I was impressed by the feedback from this audience; this is a developmental theatre, and most of the people speaking are playwrights with productions under their belt and actors used to working on new plays. By and large, when it comes to what makes a play work or not, they seemed to know what they’re talking about.

This hasn’t always been my experience, either as the playwright or as a member of the audience. I go into these things figuring that if they could have written the play better, they already would have done so. More than 10 years ago I decided that my personal mission in these instances was to be funny and entertaining, so that the theatre was glad it had invited me and so that no matter what anyone thought of the play they would at least see that I could be fun to work with. (Because, by and large, who comes to such readings? Actors, directors, producers, writers — people somehow or other connected with producing plays.)

This particular play deals with a court case — although, as one astute attendant noted, refreshingly, it does not take place in a courtroom and thereby avoids the procedural scenes we’ve seen cooked up on television six nights a week. My least favorite idea from the house the other night was this one: to remove all question of guilt or innocence, begin the play with a declamation of guilt, and work backward to investigate motive, a la “Equus.” An intriguing idea — but not for this play, not at this stage. This play is finished (almost).
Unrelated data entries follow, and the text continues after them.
-- ==== Sys2Proof/Laws/State.lean ====
section
/-! SUPPORT. One lemma per field per named update of `State`, each true by definition, so that no later proof unfolds a record
update; and what a register reads as after each of them. -/

namespace Sys2Proof.Machine

/-! ### setReg -/

@[simp] theorem State.setReg_cfg (s : State) (x : Reg) (b : Byte) : (s.setReg x b).cfg = s.cfg := rfl
@[simp] theorem State.setReg_mem (s : State) (x : Reg) (b : Byte) : (s.setReg x b).mem = s.mem := rfl
@[simp] theorem State.setReg_v (s : State) (x : Reg) (b : Byte) : (s.setReg x b).v = s.v.set (regIndex x) b := rfl
@[simp] theorem State.setReg_i (s : State) (x : Reg) (b : Byte) : (s.setReg x b).i = s.i := rfl
@[simp] theorem State.setReg_pc (s : State) (x : Reg) (b : Byte) : (s.setReg x b).pc = s.pc := rfl
@[simp] theorem State.setReg_stack (s : State) (x : Reg) (b : Byte) : (s.setReg x b).stack = s.stack := rfl
@[simp] theorem State.setReg_sp (s : State) (x : Reg) (b : Byte) : (s.setReg x b).sp = s.sp := rfl
@[simp] theorem State.setReg_dt (s : State) (x : Reg) (b : Byte) : (s.setReg x b).dt = s.dt := rfl
@[simp] theorem State.setReg_st (s : State) (x : Reg) (b : Byte) : (s.setReg x b).st = s.st := rfl
@[simp] theorem State.setReg_keys (s : State) (x : Reg) (b : Byte) : (s.setReg x b).keys = s.keys := rfl
@[simp] theorem State.setReg_fb (s : State) (x : Reg) (b : Byte) : (s.setReg x b).fb = s.fb := rfl
@[simp] theorem State.setReg_dirty (s : State) (x : Reg) (b : Byte) : (s.setReg x b).dirty = s.dirty := rfl
@[simp] theorem State.setReg_wait (s : State) (x : Reg) (b : Byte) : (s.setReg x b).wait = s.wait := rfl
@[simp] theorem State.setReg_klValid (s : State) (x : Reg) (b : Byte) : (s.setReg x b).klValid = s.klValid := rfl
@[simp] theorem State.setReg_klKey (s : State) (x : Reg) (b : Byte) : (s.setReg x b).klKey = s.klKey := rfl
@[simp] theorem State.setReg_fault (s : State) (x : Reg) (b : Byte) : (s.setReg x b).fault = s.fault := rfl
@[simp] theorem State.setReg_rnd (s : State) (x : Reg) (b : Byte) : (s.setReg x b).rnd = s.rnd := rfl
@[simp] theorem State.setReg_out (s : State) (x : Reg) (b : Byte) : (s.setReg x b).out = s.out := rfl
@[simp] theorem State.setReg_pending (s : State) (x : Reg) (b : Byte) : (s.setReg x b).pending = s.pending := rfl
@[simp] theorem State.setReg_draws (s : State) (x : Reg) (b : Byte) : (s.setReg x b).draws = s.draws := rfl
When I was a teenager I remember reading a thick collection of Isaac Asimov’s stories, each with an introduction by Asimov (modeled perhaps after the Dangerous Visions series edited and interminably introduced by Harlan Ellison). Asimov said that after he had written a story, while he might do light revisions, that story was done — and to rework it and rework it would be like chewing second-day gum. It was an image that stuck with me.

Rewrites are necessary. Almost always. In every first production I’ve had, I’ve wound up doing at least minor rewrites because in working with good actors and a good director I’ve found new things — things that work, things that don’t, and sometimes opportunities that were missed. Twice, I’ve found new and better endings, but I went into each of those productions knowing that each play needed a new grace note to truly finish it.

To rewrite is good. To get stuck in rewrite and restructuring would mean not only not completing your present project — it also means not working on your next one.

Restructuring an entire play, one that already works? That sounds like chewing second-day gum.